-- ==== Sys2Proof/Tests/Slice0.lean ====
section
/-!
SUPPORT. Tests: well-formedness, decoding of words written out from spec/30_encoding.md, one step of each
instruction with the vectors of spec/95_test_vectors.md, and for each statement with hypotheses a state
and operands that meet them. Expected values come from the spec's tables, not from a run of the model.
-/

namespace Sys2Proof.Tests

open Sys2Proof.Machine Sys2Proof.Safety

/-! ### Well-formedness: each check refuses an ill-formed term -/

/-- The variant without a call stack (spec/93_implementation_defined.md U17). -/
def noStack : Config := { Config.spec with hasCallStack := false }

/-- An opcode map with other numbers that is still injective: `63 - n` (spec/92_eei_decisions.md D3). -/
def mirrored : Config := { Config.spec with opcodeMap :=
  ⟨⟨specOpcodeMap.toList.map fun o => ~~~o⟩, rfl⟩ }

theorem test_ldpr_is_not_well_formed : (Instr.ldpr .x1).wellFormed Config.spec = false := by decide

theorem test_call_and_ret_need_a_stack :
    (Instr.call 0#8).wellFormed noStack = false ∧ Instr.ret.wellFormed noStack = false ∧
    (Instr.call 0#8).wellFormed Config.spec = true ∧ Instr.noop.wellFormed noStack = true := by decide

theorem test_config_checks_refuse :
    ({ Config.spec with stackDepth := 0 } : Config).valid = false ∧
    ({ Config.spec with hasLdpr := true } : Config).valid = false ∧
    ({ Config.spec with opcodeMap := Vector.replicate 37 0#6 } : Config).valid = false ∧
    ({ Config.spec with nreg := 5 } : Config).valid = false ∧
    ({ Config.spec with xlen := 16 } : Config).valid = false ∧
    ({ Config.spec with pcBits := 9 } : Config).valid = false ∧
    ({ Config.spec with pmemCells := 512 } : Config).valid = false ∧
    ({ Config.spec with dmemCells := 512 } : Config).valid = false ∧
    ({ Config.spec with iw := 8 } : Config).valid = false ∧
    ({ Config.spec with opcBits := 5 } : Config).valid = false := by decide

/-- The map must be injective on CALL and RET also where there is no call stack (D3). -/
theorem test_config_injective_without_stack :
    ({ noStack with opcodeMap := specOpcodeMap.set 35 0x28#6 } : Config).valid = false := by decide

theorem test_config_checks_accept :
    Config.spec.valid = true ∧ mirrored.valid = true ∧ noStack.valid = true ∧
    ({ Config.spec with stackDepth := 1 } : Config).valid = true := by decide

/-! ### Decoding: one word of each row, fields written out as operand byte, reg1, opcode -/

theorem test_decode_move :
    decode (0b11111111#8 ++ (0b10#2 ++ 0b011000#6)) = .ok (.st .x2 0xFF#8) ∧
    decode (0b00000011#8 ++ (0b00#2 ++ 0b010000#6)) = .ok (.str .x0 .x3) ∧
    decode (0b00010000#8 ++ (0b11#2 ++ 0b011001#6)) = .ok (.ld .x3 0x10#8) ∧
    decode (0b00000011#8 ++ (0b10#2 ++ 0b010001#6)) = .ok (.ldr .x2 .x3) ∧
    decode (0b00000101#8 ++ (0b00#2 ++ 0b011010#6)) = .ok (.li .x0 5#8) ∧
    decode (0b00000000#8 ++ (0b11#2 ++ 0b010010#6)) = .ok (.cp .x3 .x0) := by decide

theorem test_decode_clear_and_arithmetic :
    decode (0b00000000#8 ++ (0b00#2 ++ 0b000001#6)) = .ok .clc ∧
    decode (0b00000000#8 ++ (0b00#2 ++ 0b000010#6)) = .ok .cli ∧
    decode (0b00000000#8 ++ (0b00#2 ++ 0b000011#6)) = .ok .cln ∧
    decode (0b00000001#8 ++ (0b10#2 ++ 0b010011#6)) = .ok (.sub .x2 .x1) ∧
    decode (0b11001000#8 ++ (0b10#2 ++ 0b011011#6)) = .ok (.subi .x2 200#8) ∧
    decode (0b00000010#8 ++ (0b10#2 ++ 0b010100#6)) = .ok (.add .x2 .x2) ∧
    decode (0b11111111#8 ++ (0b01#2 ++ 0b011100#6)) = .ok (.addi .x1 255#8) := by decide

theorem test_decode_logic_and_shift :
    decode (0b00000001#8 ++ (0b00#2 ++ 0b010101#6)) = .ok (.and .x0 .x1) ∧
    decode (0b00000011#8 ++ (0b01#2 ++ 0b010110#6)) = .ok (.or .x1 .x3) ∧
    decode (0b00000001#8 ++ (0b10#2 ++ 0b010111#6)) = .ok (.xor .x2 .x1) ∧
    decode (0b10100101#8 ++ (0b01#2 ++ 0b011101#6)) = .ok (.andi .x1 0xA5#8) ∧
    decode (0b11111111#8 ++ (0b00#2 ++ 0b011110#6)) = .ok (.ori .x0 0xFF#8) ∧
    decode (0b00000001#8 ++ (0b11#2 ++ 0b011111#6)) = .ok (.xori .x3 1#8) ∧
    decode (0b00000000#8 ++ (0b01#2 ++ 0b001000#6)) = .ok (.not .x1) ∧
    decode (0b00000000#8 ++ (0b11#2 ++ 0b001001#6)) = .ok (.shl .x3) ∧
    decode (0b00000000#8 ++ (0b11#2 ++ 0b001010#6)) = .ok (.shr .x3) := by decide

theorem test_decode_jump_and_call :
    decode (0b10000000#8 ++ (0b00#2 ++ 0b100000#6)) = .ok (.jmp 0x80#8) ∧
    decode (0b00000110#8 ++ (0b01#2 ++ 0b100001#6)) = .ok (.jiz .x1 6#8) ∧
    decode (0b00000010#8 ++ (0b11#2 ++ 0b100010#6)) = .ok (.jnz .x3 2#8) ∧
    decode (0b00110000#8 ++ (0b00#2 ++ 0b100011#6)) = .ok (.jic 0x30#8) ∧
    decode (0b11111110#8 ++ (0b00#2 ++ 0b100100#6)) = .ok (.jnc 0xFE#8) ∧
    decode (0b00110000#8 ++ (0b00#2 ++ 0b100101#6)) = .ok (.jii 0x30#8) ∧
    decode (0b00110000#8 ++ (0b00#2 ++ 0b100110#6)) = .ok (.jni 0x30#8) ∧
    decode (0b01000000#8 ++ (0b00#2 ++ 0b100111#6)) = .ok (.call 0x40#8) ∧
    decode (0b00000000#8 ++ (0b00#2 ++ 0b101000#6)) = .ok .ret := by decide

theorem test_decode_flags_and_streams :
    decode (0b00000000#8 ++ (0b10#2 ++ 0b001011#6)) = .ok (.ldfl .x2) ∧
    decode (0b00000000#8 ++ (0b01#2 ++ 0b001100#6)) = .ok (.stfl .x1) ∧
    decode (0b00000000#8 ++ (0b01#2 ++ 0b001101#6)) = .ok (.wr .x1) ∧
    decode (0b00000000#8 ++ (0b11#2 ++ 0b001110#6)) = .ok (.rd .x3) ∧
    decode (0b00000000#8 ++ (0b00#2 ++ 0b000000#6)) = .ok .noop := by decide

/-- Section 2.1: LDPR's number and the other unmapped words, each refused by name. -/
theorem test_decode_refuses :
    decode 0x000F#16 = .error (.unmappedOpcode 0x0F#6) ∧
    decode 0x0004#16 = .error (.unmappedOpcode 4#6) ∧ decode 0x0007#16 = .error (.unmappedOpcode 7#6) ∧
    decode 0x1229#16 = .error (.unmappedOpcode 0x29#6) ∧ decode 0xFFFF#16 = .error (.unmappedOpcode 0x3F#6) ∧
    decodeTableWord 16 0x000F = none ∧ decodeTableWord 16 0x0193 = some (.sub .x2 .x1) := by decide

/-- R52's worked encodings, and the canonical word of an instruction whose shape leaves bits unused. -/
theorem test_encode :
    encode (.li .x0 5#8) = 0x051A#16 ∧ encode (.wr .x0) = 0x000D#16 ∧
    encode (.sub .x2 .x1) = 0x0193#16 ∧ encode (.jmp 0x80#8) = 0x8020#16 ∧
    encode (.xor .x2 .x1) = 0x0197#16 ∧ encode .ret = 0x0028#16 := by decide

/-! ### One step of each instruction (spec/95_test_vectors.md, section 2) -/

/-- A running core with the given registers, flags and pointer, everything else as at reset. -/
def coreAt (pc : Byte) (x : RegFile) (flags : Byte) : State :=
  { State.reset with pc := pc, x := x, flags := flags }

/-- The state an outcome gives, if it gives one. -/
def nextOf (o : Outcome) : Option State :=
  match o with
  | .next t => some t
  | .fault _ => none
  | .refused _ => none

/-- One step on the word, placed where the step fetches it. -/
def after (s : State) (w : Nat) : Option State := nextOf (step (s.withFetchWord 16 w))

/-- What most vectors list: registers, flags, pointer. -/
def view (o : Option State) : Option (RegFile × Byte × Byte) := o.map fun t => (t.x, t.flags, t.pc)

theorem test_st :
    (after (coreAt 0#8 ⟨0#8, 0#8, 0x99#8, 0#8⟩ 0#8) 0xFF98).map (fun t => (t.readData 0xFF#8, t.pc)) =
      some (0x99#8, 1#8) := by decide

theorem test_str :
    (after (coreAt 0#8 ⟨0xFF#8, 0#8, 0#8, 0x77#8⟩ 0#8) 0x0310).map (fun t => (t.readData 0xFF#8, t.pc)) =
      some (0x77#8, 1#8) := by decide

theorem test_str_same_register :
    (after (coreAt 0#8 ⟨0#8, 0x33#8, 0#8, 0#8⟩ 0#8) 0x0150).map (fun t => t.readData 0x33#8) =
      some 0x33#8 := by decide

theorem test_ld :
    view (after ((coreAt 0#8 ⟨0#8, 0#8, 0#8, 0#8⟩ 0#8).writeData 0xFF#8 0x11#8) 0xFF19) =
      some (⟨0x11#8, 0#8, 0#8, 0#8⟩, 0#8, 1#8) := by decide

theorem test_ldr :
    view (after ((coreAt 0#8 ⟨0#8, 0#8, 0xFF#8, 0#8⟩ 0#8).writeData 0xFF#8 0x11#8) 0x0391) =
      some (⟨0#8, 0#8, 0xFF#8, 0x11#8⟩, 0#8, 1#8) := by decide

theorem test_ldr_same_register :
    view (after ((coreAt 0#8 ⟨0x80#8, 0#8, 0#8, 0#8⟩ 0#8).writeData 0x80#8 0x5C#8) 0x0011) =
      some (⟨0x5C#8, 0#8, 0#8, 0#8⟩, 0#8, 1#8) := by decide

theorem test_li :
    view (after (coreAt 0#8 ⟨0#8, 0#8, 0#8, 0#8⟩ 7#8) 0xFFDA) =
      some (⟨0#8, 0#8, 0#8, 0xFF#8⟩, 7#8, 1#8) := by decide

theorem test_cp :
    view (after (coreAt 0#8 ⟨5#8, 0#8, 0#8, 9#8⟩ 0#8) 0x00D2) =
      some (⟨5#8, 0#8, 0#8, 5#8⟩, 0#8, 1#8) := by decide

theorem test_clc : view (after (coreAt 0#8 ⟨0#8, 0#8, 0#8, 0#8⟩ 0xBF#8) 0x0001) =
    some (⟨0#8, 0#8, 0#8, 0#8⟩, 0xBE#8, 1#8) := by decide

theorem test_cli : view (after (coreAt 0#8 ⟨0#8, 0#8, 0#8, 0#8⟩ 0xBF#8) 0x0002) =
    some (⟨0#8, 0#8, 0#8, 0#8⟩, 0xBD#8, 1#8) := by decide

theorem test_cln : view (after (coreAt 0#8 ⟨0#8, 0#8, 0#8, 0#8⟩ 0xBF#8) 0x0003) =
    some (⟨0#8, 0#8, 0#8, 0#8⟩, 0xBB#8, 1#8) := by decide

theorem test_add_carries : view (after (coreAt 0#8 ⟨0x64#8, 0x9C#8, 0#8, 0#8⟩ 6#8) 0x0114) =
    some (⟨0#8, 0x9C#8, 0#8, 0#8⟩, 7#8, 1#8) := by decide

theorem test_add_does_not_carry_at_255 : view (after (coreAt 0#8 ⟨0x64#8, 0x9B#8, 0#8, 0#8⟩ 6#8) 0x0114) =
    some (⟨0xFF#8, 0x9B#8, 0#8, 0#8⟩, 6#8, 1#8) := by decide

theorem test_addi_wraps : view (after (coreAt 0#8 ⟨0#8, 1#8, 0#8, 0#8⟩ 0#8) 0xFF5C) =
    some (⟨0#8, 0#8, 0#8, 0#8⟩, 1#8, 1#8) := by decide

theorem test_addi_clears_carry : view (after (coreAt 0#8 ⟨0#8, 9#8, 0#8, 0#8⟩ 1#8) 0x005C) =
    some (⟨0#8, 9#8, 0#8, 0#8⟩, 0#8, 1#8) := by decide

theorem test_sub_magnitude : view (after (coreAt 0#8 ⟨3#8, 0x0A#8, 0#8, 0#8⟩ 3#8) 0x0113) =
    some (⟨7#8, 0x0A#8, 0#8, 0#8⟩, 7#8, 1#8) := by decide

theorem test_sub_clears_negative : view (after (coreAt 0#8 ⟨0#8, 0x55#8, 0#8, 0#8⟩ 4#8) 0x0153) =
    some (⟨0#8, 0#8, 0#8, 0#8⟩, 0#8, 1#8) := by decide

theorem test_subi : view (after (coreAt 0#8 ⟨0#8, 0#8, 0x64#8, 0#8⟩ 1#8) 0xC89B) =
    some (⟨0#8, 0#8, 0x64#8, 0#8⟩, 5#8, 1#8) := by decide

theorem test_and : view (after (coreAt 0#8 ⟨0x5A#8, 0#8, 0#8, 0#8⟩ 7#8) 0x0015) =
    some (⟨0x5A#8, 0#8, 0#8, 0#8⟩, 7#8, 1#8) := by decide

theorem test_or : view (after (coreAt 0#8 ⟨0#8, 0xF0#8, 0#8, 0x0F#8⟩ 7#8) 0x0356) =
    some (⟨0#8, 0xFF#8, 0#8, 0x0F#8⟩, 7#8, 1#8) := by decide

theorem test_xor : view (after (coreAt 0#8 ⟨0#8, 0#8, 0xA7#8, 0#8⟩ 7#8) 0x0297) =
    some (⟨0#8, 0#8, 0#8, 0#8⟩, 7#8, 1#8) := by decide

theorem test_andi : view (after (coreAt 0#8 ⟨0xFF#8, 0#8, 0#8, 0#8⟩ 7#8) 0x001D) =
    some (⟨0#8, 0#8, 0#8, 0#8⟩, 7#8, 1#8) := by decide

theorem test_ori : view (after (coreAt 0#8 ⟨0x12#8, 0#8, 0#8, 0#8⟩ 7#8) 0xFF1E) =
    some (⟨0xFF#8, 0#8, 0#8, 0#8⟩, 7#8, 1#8) := by decide

theorem test_xori : view (after (coreAt 0#8 ⟨0x12#8, 0#8, 0#8, 0#8⟩ 7#8) 0x001F) =
    some (⟨0x12#8, 0#8, 0#8, 0#8⟩, 7#8, 1#8) := by decide

theorem test_not : view (after (coreAt 0#8 ⟨0xFF#8, 0#8, 0#8, 0#8⟩ 7#8) 0x0008) =
    some (⟨0#8, 0#8, 0#8, 0#8⟩, 7#8, 1#8) := by decide

theorem test_shl : view (after (coreAt 0#8 ⟨0x80#8, 0#8, 0#8, 0#8⟩ 0#8) 0x0009) =
    some (⟨0#8, 0#8, 0#8, 0#8⟩, 0#8, 1#8) := by decide

theorem test_shr : view (after (coreAt 0#8 ⟨0xFF#8, 0#8, 0#8, 0#8⟩ 1#8) 0x000A) =
    some (⟨0x7F#8, 0#8, 0#8, 0#8⟩, 1#8, 1#8) := by decide

theorem test_jmp_to_itself : view (after (coreAt 0x10#8 ⟨0#8, 0#8, 0#8, 0#8⟩ 0#8) 0x1020) =
    some (⟨0#8, 0#8, 0#8, 0#8⟩, 0#8, 0x10#8) := by decide

theorem test_jiz_taken : view (after (coreAt 0xFF#8 ⟨0#8, 0#8, 0#8, 0#8⟩ 0#8) 0x8021) =
    some (⟨0#8, 0#8, 0#8, 0#8⟩, 0#8, 0x80#8) := by decide

theorem test_jiz_not_taken_wraps : view (after (coreAt 0xFF#8 ⟨0x80#8, 0#8, 0#8, 0#8⟩ 0#8) 0x8021) =
    some (⟨0x80#8, 0#8, 0#8, 0#8⟩, 0#8, 0#8) := by decide

theorem test_jnz_taken : view (after (coreAt 0x7F#8 ⟨0#8, 0#8, 0#8, 1#8⟩ 0#8) 0x00E2) =
    some (⟨0#8, 0#8, 0#8, 1#8⟩, 0#8, 0#8) := by decide

theorem test_jnz_not_taken : view (after (coreAt 0x7F#8 ⟨1#8, 1#8, 1#8, 0#8⟩ 0#8) 0x00E2) =
    some (⟨1#8, 1#8, 1#8, 0#8⟩, 0#8, 0x80#8) := by decide

/-- The pointer after a flag jump at 0x20 to 0x30, for the four flag bytes of section 2.5. -/
def flagJump (w : Nat) : List (Option Byte) :=
  [0x00#8, 0x01#8, 0x02#8, 0x04#8].map fun f =>
    (after (coreAt 0x20#8 ⟨0#8, 0#8, 0#8, 0#8⟩ f) w).map (·.pc)

theorem test_jic : flagJump 0x3023 = [some 0x21#8, some 0x30#8, some 0x21#8, some 0x21#8] := by decide
theorem test_jnc : flagJump 0x3024 = [some 0x30#8, some 0x21#8, some 0x30#8, some 0x30#8] := by decide
theorem test_jii : flagJump 0x3025 = [some 0x21#8, some 0x21#8, some 0x30#8, some 0x21#8] := by decide
theorem test_jni : flagJump 0x3026 = [some 0x30#8, some 0x30#8, some 0x21#8, some 0x30#8] := by decide

theorem test_ldfl : view (after (coreAt 0#8 ⟨1#8, 2#8, 3#8, 4#8⟩ 0xBD#8) 0x008B) =
    some (⟨1#8, 2#8, 0xBD#8, 4#8⟩, 0xBD#8, 1#8) := by decide

theorem test_stfl_halts : (after (coreAt 0xFF#8 ⟨0xC0#8, 0#8, 0#8, 0#8⟩ 7#8) 0x000C).map
    (fun t => (t.flags, t.pc, t.status)) = some (0xC0#8, 0#8, .halted) := by decide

» **HOW TO COMPLETE THIS TASK**:
Beginning at the top of the data, please return every line until and including the line containing "stackDepth := 0", copied exactly, and nothing past it.

» **YOUR SOLUTION**:
-- ==== Sys2Proof/Tests/Slice0.lean ====
section
/-!
SUPPORT. Tests: well-formedness, decoding of words written out from spec/30_encoding.md, one step of each
instruction with the vectors of spec/95_test_vectors.md, and for each statement with hypotheses a state
and operands that meet them. Expected values come from the spec's tables, not from a run of the model.
-/

namespace Sys2Proof.Tests

open Sys2Proof.Machine Sys2Proof.Safety

/-! ### Well-formedness: each check refuses an ill-formed term -/

/-- The variant without a call stack (spec/93_implementation_defined.md U17). -/
def noStack : Config := { Config.spec with hasCallStack := false }

/-- An opcode map with other numbers that is still injective: `63 - n` (spec/92_eei_decisions.md D3). -/
def mirrored : Config := { Config.spec with opcodeMap :=
  ⟨⟨specOpcodeMap.toList.map fun o => ~~~o⟩, rfl⟩ }

theorem test_ldpr_is_not_well_formed : (Instr.ldpr .x1).wellFormed Config.spec = false := by decide

theorem test_call_and_ret_need_a_stack :
    (Instr.call 0#8).wellFormed noStack = false ∧ Instr.ret.wellFormed noStack = false ∧
    (Instr.call 0#8).wellFormed Config.spec = true ∧ Instr.noop.wellFormed noStack = true := by decide

theorem test_config_checks_refuse :
    ({ Config.spec with stackDepth := 0 } : Config).valid = false ∧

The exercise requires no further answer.